# Need Guidance



## Tiffi (Mar 1, 2010)

So here is my story,
My Husband and I have been married for 3 years and I got married when I was 18. I am now 21 and he is 25. I recently asked him last week for a separation. We have a lot of issues in our marriage that arose about a year ago. I have asked about counseling but he says he does not want to go. I do love him however I am not sure if I am in love with him anymore. He has recently started lying to me and with holding information from me. He has accused me of cheating which I would never do. I do not believe in that stuff. He also spent our rent money for our apartment back in November which put us up for eviction because we got behind, and finally in Feb we got all caught up. Im sick of being his mommy and cleaning up after him, telling him to take a shower, shave, wear something decent. I get embarrassed when I go out in public with him because he looks like a bum off the side of the street. I am the type of person that takes pride in how I look. But also I am a full time student going to school for Nursing, so I invest a lot of time doing homework and studying, and I work a part time job for a couple of hours during the afternoon. He just expects me to cook, clean, grocery shop, pay the bills. Which honestly I do not mind doing, if he would be willing to give me a helping hand. 
I do love him, and I do not believe in divorce, so I suggested separation, so I can focus on what I need to help our marriage, and I can focus on me as a person. But, he thinks I am joking about it, I asked him to leave and he did for one night came back home, and wont leave even though I keep asking him every night. I do not like to hurt peoples feelings and I am use to being walked all over. But I dont know what to do, all he seems to care about is sex in out marriage, which I have been with holding because of all the stress, pain and everything that is going on. We do not have kids yet, but I do love him. I have also lost a lot of things I came into the marriage with. Like a vehicle my parents bought for me, and he got rid of it without asking me. I was in the military and he didnt support me with it so I got out. I just dont feel like he cares about me. He says he loves me but I believe if you loved someone you would not lie, or hurt them intentionally. And just found out he joined a singles website. I feel lost, and all I can do is cry. How do I know if I am in love or not? What should I do? If any one has any advice please let me know. I just feel really lost and hurting. Thank you.


----------



## artieb (Nov 11, 2009)

Your parents bought you a vehicle, and he got rid of it without asking you? You want to leave, but you've offered reconciliation if he'll go to counseling, but he doesn't think your marriage is worth the effort of going to counseling.

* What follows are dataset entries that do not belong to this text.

-- ==== Sys2Proof/Laws/State.lean ====
section
/-! SUPPORT. One lemma per field per update of the state, so that no later proof unfolds an update. -/

namespace Sys2Proof.Machine

set_option Elab.async false

/-! `State.setD` -/

@[simp] theorem State.setD_cfg (s : State) (n : Fin 8) (v : Long) : (s.setD n v).cfg = s.cfg := rfl
@[simp] theorem State.setD_d (s : State) (n : Fin 8) (v : Long) : (s.setD n v).d = s.d.set n.val v n.isLt := rfl
@[simp] theorem State.setD_a (s : State) (n : Fin 8) (v : Long) : (s.setD n v).a = s.a := rfl
@[simp] theorem State.setD_spInactive (s : State) (n : Fin 8) (v : Long) : (s.setD n v).spInactive = s.spInactive := rfl
@[simp] theorem State.setD_pc (s : State) (n : Fin 8) (v : Long) : (s.setD n v).pc = s.pc := rfl
@[simp] theorem State.setD_tBit (s : State) (n : Fin 8) (v : Long) : (s.setD n v).tBit = s.tBit := rfl
@[simp] theorem State.setD_sBit (s : State) (n : Fin 8) (v : Long) : (s.setD n v).sBit = s.sBit := rfl
@[simp] theorem State.setD_iMask (s : State) (n : Fin 8) (v : Long) : (s.setD n v).iMask = s.iMask := rfl
@[simp] theorem State.setD_ccr (s : State) (n : Fin 8) (v : Long) : (s.setD n v).ccr = s.ccr := rfl
@[simp] theorem State.setD_vbr (s : State) (n : Fin 8) (v : Long) : (s.setD n v).vbr = s.vbr := rfl
@[simp] theorem State.setD_sfc (s : State) (n : Fin 8) (v : Long) : (s.setD n v).sfc = s.sfc := rfl
@[simp] theorem State.setD_dfc (s : State) (n : Fin 8) (v : Long) : (s.setD n v).dfc = s.dfc := rfl
@[simp] theorem State.setD_runState (s : State) (n : Fin 8) (v : Long) : (s.setD n v).runState = s.runState := rfl
@[simp] theorem State.setD_intLevel (s : State) (n : Fin 8) (v : Long) : (s.setD n v).intLevel = s.intLevel := rfl
@[simp] theorem State.setD_prevLevel (s : State) (n : Fin 8) (v : Long) : (s.setD n v).prevLevel = s.prevLevel := rfl
@[simp] theorem State.setD_tracePending (s : State) (n : Fin 8) (v : Long) : (s.setD n v).tracePending = s.tracePending := rfl
@[simp] theorem State.setD_lastStores (s : State) (n : Fin 8) (v : Long) : (s.setD n v).lastStores = s.lastStores := rfl
@[simp] theorem State.setD_seqEnd (s : State) (n : Fin 8) (v : Long) : (s.setD n v).seqEnd = s.seqEnd := rfl
@[simp] theorem State.setD_faultMark (s : State) (n : Fin 8) (v : Long) : (s.setD n v).faultMark = s.faultMark := rfl
@[simp] theorem State.setD_refusedMark (s : State) (n : Fin 8) (v : Long) : (s.setD n v).refusedMark = s.refusedMark := rfl
@[simp] theorem State.setD_mem (s : State) (n : Fin 8) (v : Long) : (s.setD n v).mem = s.mem := rfl
@[simp] theorem State.setD_script (s : State) (n : Fin 8) (v : Long) : (s.setD n v).script = s.script := rfl
@[simp] theorem State.setD_agents (s : State) (n : Fin 8) (v : Long) : (s.setD n v).agents = s.agents := rfl
@[simp] theorem State.setD_draws (s : State) (n : Fin 8) (v : Long) : (s.setD n v).draws = s.draws := rfl
@[simp] theorem State.setD_calls (s : State) (n : Fin 8) (v : Long) : (s.setD n v).calls = s.calls := rfl
@[simp] theorem State.setD_ir (s : State) (n : Fin 8) (v : Long) : (s.setD n v).ir = s.ir := rfl
@[simp] theorem State.setD_entered (s : State) (n : Fin 8) (v : Long) : (s.setD n v).entered = s.entered := rfl
@[simp] theorem State.setD_resetFetch (s : State) (n : Fin 8) (v : Long) : (s.setD n v).resetFetch = s.resetFetch := rfl

/-! `State.setDw` -/

@[simp] theorem State.setDw_cfg (s : State) (n : Fin 8) (sz : Size) (v : Long) : (s.setDw n sz v).cfg = s.cfg := rfl
@[simp] theorem State.setDw_d (s : State) (n : Fin 8) (sz : Size) (v : Long) : (s.setDw n sz v).d = s.d.set n.val (mergeLow sz s.d[n] v) n.isLt := rfl
@[simp] theorem State.setDw_a (s : State) (n : Fin 8) (sz : Size) (v : Long) : (s.setDw n sz v).a = s.a := rfl
@[simp] theorem State.setDw_spInactive (s : State) (n : Fin 8) (sz : Size) (v : Long) : (s.setDw n sz v).spInactive = s.spInactive := rfl
@[simp] theorem State.setDw_pc (s : State) (n : Fin 8) (sz : Size) (v : Long) : (s.setDw n sz v).pc = s.pc := rfl
@[simp] theorem State.setDw_tBit (s : State) (n : Fin 8) (sz : Size) (v : Long) : (s.setDw n sz v).tBit = s.tBit := rfl
@[simp] theorem State.setDw_sBit (s : State) (n : Fin 8) (sz : Size) (v : Long) : (s.setDw n sz v).sBit = s.sBit := rfl
@[simp] theorem State.setDw_iMask (s : State) (n : Fin 8) (sz : Size) (v : Long) : (s.setDw n sz v).iMask = s.iMask := rfl
@[simp] theorem State.setDw_ccr (s : State) (n : Fin 8) (sz : Size) (v : Long) : (s.setDw n sz v).ccr = s.ccr := rfl
@[simp] theorem State.setDw_vbr (s : State) (n : Fin 8) (sz : Size) (v : Long) : (s.setDw n sz v).vbr = s.vbr := rfl
@[simp] theorem State.setDw_sfc (s : State) (n : Fin 8) (sz : Size) (v : Long) : (s.setDw n sz v).sfc = s.sfc := rfl
@[simp] theorem State.setDw_dfc (s : State) (n : Fin 8) (sz : Size) (v : Long) : (s.setDw n sz v).dfc = s.dfc := rfl
@[simp] theorem State.setDw_runState (s : State) (n : Fin 8) (sz : Size) (v : Long) : (s.setDw n sz v).runState = s.runState := rfl
@[simp] theorem State.setDw_intLevel (s : State) (n : Fin 8) (sz : Size) (v : Long) : (s.setDw n sz v).intLevel = s.intLevel := rfl
@[simp] theorem State.setDw_prevLevel (s : State) (n : Fin 8) (sz : Size) (v : Long) : (s.setDw n sz v).prevLevel = s.prevLevel := rfl
@[simp] theorem State.setDw_tracePending (s : State) (n : Fin 8) (sz : Size) (v : Long) : (s.setDw n sz v).tracePending = s.tracePending := rfl
@[simp] theorem State.setDw_lastStores (s : State) (n : Fin 8) (sz : Size) (v : Long) : (s.setDw n sz v).lastStores = s.lastStores := rfl
@[simp] theorem State.setDw_seqEnd (s : State) (n : Fin 8) (sz : Size) (v : Long) : (s.setDw n sz v).seqEnd = s.seqEnd := rfl
@[simp] theorem State.setDw_faultMark (s : State) (n : Fin 8) (sz : Size) (v : Long) : (s.setDw n sz v).faultMark = s.faultMark := rfl
@[simp] theorem State.setDw_refusedMark (s : State) (n : Fin 8) (sz : Size) (v : Long) : (s.setDw n sz v).refusedMark = s.refusedMark := rfl
@[simp] theorem State.setDw_mem (s : State) (n : Fin 8) (sz : Size) (v : Long) : (s.setDw n sz v).mem = s.mem := rfl
@[simp] theorem State.setDw_script (s : State) (n : Fin 8) (sz : Size) (v : Long) : (s.setDw n sz v).script = s.script := rfl
@[simp] theorem State.setDw_agents (s : State) (n : Fin 8) (sz : Size) (v : Long) : (s.setDw n sz v).agents = s.agents := rfl
@[simp] theorem State.setDw_draws (s : State) (n : Fin 8) (sz : Size) (v : Long) : (s.setDw n sz v).draws = s.draws := rfl
@[simp] theorem State.setDw_calls (s : State) (n : Fin 8) (sz : Size) (v : Long) : (s.setDw n sz v).calls = s.calls := rfl
@[simp] theorem State.setDw_ir (s : State) (n : Fin 8) (sz : Size) (v : Long) : (s.setDw n sz v).ir = s.ir := rfl
@[simp] theorem State.setDw_entered (s : State) (n : Fin 8) (sz : Size) (v : Long) : (s.setDw n sz v).entered = s.entered := rfl
@[simp] theorem State.setDw_resetFetch (s : State) (n : Fin 8) (sz : Size) (v : Long) : (s.setDw n sz v).resetFetch = s.resetFetch := rfl

/-! `State.setA` -/

@[simp] theorem State.setA_cfg (s : State) (n : Fin 8) (v : Long) : (s.setA n v).cfg = s.cfg := rfl
@[simp] theorem State.setA_d (s : State) (n : Fin 8) (v : Long) : (s.setA n v).d = s.d := rfl
@[simp] theorem State.setA_a (s : State) (n : Fin 8) (v : Long) : (s.setA n v).a = s.a.set n.val v n.isLt := rfl
@[simp] theorem State.setA_spInactive (s : State) (n : Fin 8) (v : Long) : (s.setA n v).spInactive = s.spInactive := rfl
@[simp] theorem State.setA_pc (s : State) (n : Fin 8) (v : Long) : (s.setA n v).pc = s.pc := rfl
@[simp] theorem State.setA_tBit (s : State) (n : Fin 8) (v : Long) : (s.setA n v).tBit = s.tBit := rfl
@[simp] theorem State.setA_sBit (s : State) (n : Fin 8) (v : Long) : (s.setA n v).sBit = s.sBit := rfl
@[simp] theorem State.setA_iMask (s : State) (n : Fin 8) (v : Long) : (s.setA n v).iMask = s.iMask := rfl
@[simp] theorem State.setA_ccr (s : State) (n : Fin 8) (v : Long) : (s.setA n v).ccr = s.ccr := rfl
@[simp] theorem State.setA_vbr (s : State) (n : Fin 8) (v : Long) : (s.setA n v).vbr = s.vbr := rfl
@[simp] theorem State.setA_sfc (s : State) (n : Fin 8) (v : Long) : (s.setA n v).sfc = s.sfc := rfl
@[simp] theorem State.setA_dfc (s : State) (n : Fin 8) (v : Long) : (s.setA n v).dfc = s.dfc := rfl
@[simp] theorem State.setA_runState (s : State) (n : Fin 8) (v : Long) : (s.setA n v).runState = s.runState := rfl
@[simp] theorem State.setA_intLevel (s : State) (n : Fin 8) (v : Long) : (s.setA n v).intLevel = s.intLevel := rfl
@[simp] theorem State.setA_prevLevel (s : State) (n : Fin 8) (v : Long) : (s.setA n v).prevLevel = s.prevLevel := rfl
@[simp] theorem State.setA_tracePending (s : State) (n : Fin 8) (v : Long) : (s.setA n v).tracePending = s.tracePending := rfl
@[simp] theorem State.setA_lastStores (s : State) (n : Fin 8) (v : Long) : (s.setA n v).lastStores = s.lastStores := rfl
@[simp] theorem State.setA_seqEnd (s : State) (n : Fin 8) (v : Long) : (s.setA n v).seqEnd = s.seqEnd := rfl
@[simp] theorem State.setA_faultMark (s : State) (n : Fin 8) (v : Long) : (s.setA n v).faultMark = s.faultMark := rfl
@[simp] theorem State.setA_refusedMark (s : State) (n : Fin 8) (v : Long) : (s.setA n v).refusedMark = s.refusedMark := rfl
@[simp] theorem State.setA_mem (s : State) (n : Fin 8) (v : Long) : (s.setA n v).mem = s.mem := rfl
@[simp] theorem State.setA_script (s : State) (n : Fin 8) (v : Long) : (s.setA n v).script = s.script := rfl
@[simp] theorem State.setA_agents (s : State) (n : Fin 8) (v : Long) : (s.setA n v).agents = s.agents := rfl
@[simp] theorem State.setA_draws (s : State) (n : Fin 8) (v : Long) : (s.setA n v).draws = s.draws := rfl
@[simp] theorem State.setA_calls (s : State) (n : Fin 8) (v : Long) : (s.setA n v).calls = s.calls := rfl
@[simp] theorem State.setA_ir (s : State) (n : Fin 8) (v : Long) : (s.setA n v).ir = s.ir := rfl
@[simp] theorem State.setA_entered (s : State) (n : Fin 8) (v : Long) : (s.setA n v).entered = s.entered := rfl
@[simp] theorem State.setA_resetFetch (s : State) (n : Fin 8) (v : Long) : (s.setA n v).resetFetch = s.resetFetch := rfl

/-! `State.setAw` -/

@[simp] theorem State.setAw_cfg (s : State) (n : Fin 8) (sz : Size) (v : Long) : (s.setAw n sz v).cfg = s.cfg := rfl
@[simp] theorem State.setAw_d (s : State) (n : Fin 8) (sz : Size) (v : Long) : (s.setAw n sz v).d = s.d := rfl
@[simp] theorem State.setAw_a (s : State) (n : Fin 8) (sz : Size) (v : Long) : (s.setAw n sz v).a = s.a.set n.val (sextSize sz v) n.isLt := rfl
@[simp] theorem State.setAw_spInactive (s : State) (n : Fin 8) (sz : Size) (v : Long) : (s.setAw n sz v).spInactive = s.spInactive := rfl
@[simp] theorem State.setAw_pc (s : State) (n : Fin 8) (sz : Size) (v : Long) : (s.setAw n sz v).pc = s.pc := rfl
@[simp] theorem State.setAw_tBit (s : State) (n : Fin 8) (sz : Size) (v : Long) : (s.setAw n sz v).tBit = s.tBit := rfl
@[simp] theorem State.setAw_sBit (s : State) (n : Fin 8) (sz : Size) (v : Long) : (s.setAw n sz v).sBit = s.sBit := rfl
@[simp] theorem State.setAw_iMask (s : State) (n : Fin 8) (sz : Size) (v : Long) : (s.setAw n sz v).iMask = s.iMask := rfl
@[simp] theorem State.setAw_ccr (s : State) (n : Fin 8) (sz : Size) (v : Long) : (s.setAw n sz v).ccr = s.ccr := rfl
@[simp] theorem State.setAw_vbr (s : State) (n : Fin 8) (sz : Size) (v : Long) : (s.setAw n sz v).vbr = s.vbr := rfl
@[simp] theorem State.setAw_sfc (s : State) (n : Fin 8) (sz : Size) (v : Long) : (s.setAw n sz v).sfc = s.sfc := rfl
@[simp] theorem State.setAw_dfc (s : State) (n : Fin 8) (sz : Size) (v : Long) : (s.setAw n sz v).dfc = s.dfc := rfl
@[simp] theorem State.setAw_runState (s : State) (n : Fin 8) (sz : Size) (v : Long) : (s.setAw n sz v).runState = s.runState := rfl
@[simp] theorem State.setAw_intLevel (s : State) (n : Fin 8) (sz : Size) (v : Long) : (s.setAw n sz v).intLevel = s.intLevel := rfl
@[simp] theorem State.setAw_prevLevel (s : State) (n : Fin 8) (sz : Size) (v : Long) : (s.setAw n sz v).prevLevel = s.prevLevel := rfl
@[simp] theorem State.setAw_tracePending (s : State) (n : Fin 8) (sz : Size) (v : Long) : (s.setAw n sz v).tracePending = s.tracePending := rfl
@[simp] theorem State.setAw_lastStores (s : State) (n : Fin 8) (sz : Size) (v : Long) : (s.setAw n sz v).lastStores = s.lastStores := rfl
@[simp] theorem State.setAw_seqEnd (s : State) (n : Fin 8) (sz : Size) (v : Long) : (s.setAw n sz v).seqEnd = s.seqEnd := rfl
@[simp] theorem State.setAw_faultMark (s : State) (n : Fin 8) (sz : Size) (v : Long) : (s.setAw n sz v).faultMark = s.faultMark := rfl
@[simp] theorem State.setAw_refusedMark (s : State) (n : Fin 8) (sz : Size) (v : Long) : (s.setAw n sz v).refusedMark = s.refusedMark := rfl
@[simp] theorem State.setAw_mem (s : State) (n : Fin 8) (sz : Size) (v : Long) : (s.setAw n sz v).mem = s.mem := rfl
@[simp] theorem State.setAw_script (s : State) (n : Fin 8) (sz : Size) (v : Long) : (s.setAw n sz v).script = s.script := rfl
@[simp] theorem State.setAw_agents (s : State) (n : Fin 8) (sz : Size) (v : Long) : (s.setAw n sz v).agents = s.agents := rfl
@[simp] theorem State.setAw_draws (s : State) (n : Fin 8) (sz : Size) (v : Long) : (s.setAw n sz v).draws = s.draws := rfl
@[simp] theorem State.setAw_calls (s : State) (n : Fin 8) (sz : Size) (v : Long) : (s.setAw n sz v).calls = s.calls := rfl
@[simp] theorem State.setAw_ir (s : State) (n : Fin 8) (sz : Size) (v : Long) : (s.setAw n sz v).ir = s.ir := rfl
@[simp] theorem State.setAw_entered (s : State) (n : Fin 8) (sz : Size) (v : Long) : (s.setAw n sz v).entered = s.entered := rfl
@[simp] theorem State.setAw_resetFetch (s : State) (n : Fin 8) (sz : Size) (v : Long) : (s.setAw n sz v).resetFetch = s.resetFetch := rfl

If I were you, I would already have left him. Your feelings for him may be confused, but he's sending you very clear signals: you do not matter to him except as a household servant. You provide him with services and sex, and he contributes the absolute minimum he can in order to get these things from you.

You may cry after you leave him. But he won't spend 10 seconds worrying about you. He has probably already met some women on that dating site. He left for one night; do you know who he spent it with?

You do not have a marriage. He will not be a husband. He cares about you less than he cares about his favorite pair of shoes. Since he won't leave, your best bet is probably to move out with all your stuff and just leave him there by himself. He'll get evicted eventually.


----------



## JSmith30 (Mar 3, 2010)

I tend to agree, sounds like he is walking all over you and couldn't care less.

leave, reflect, move on.


who doesn't have a shower by the way? sounds wrong


----------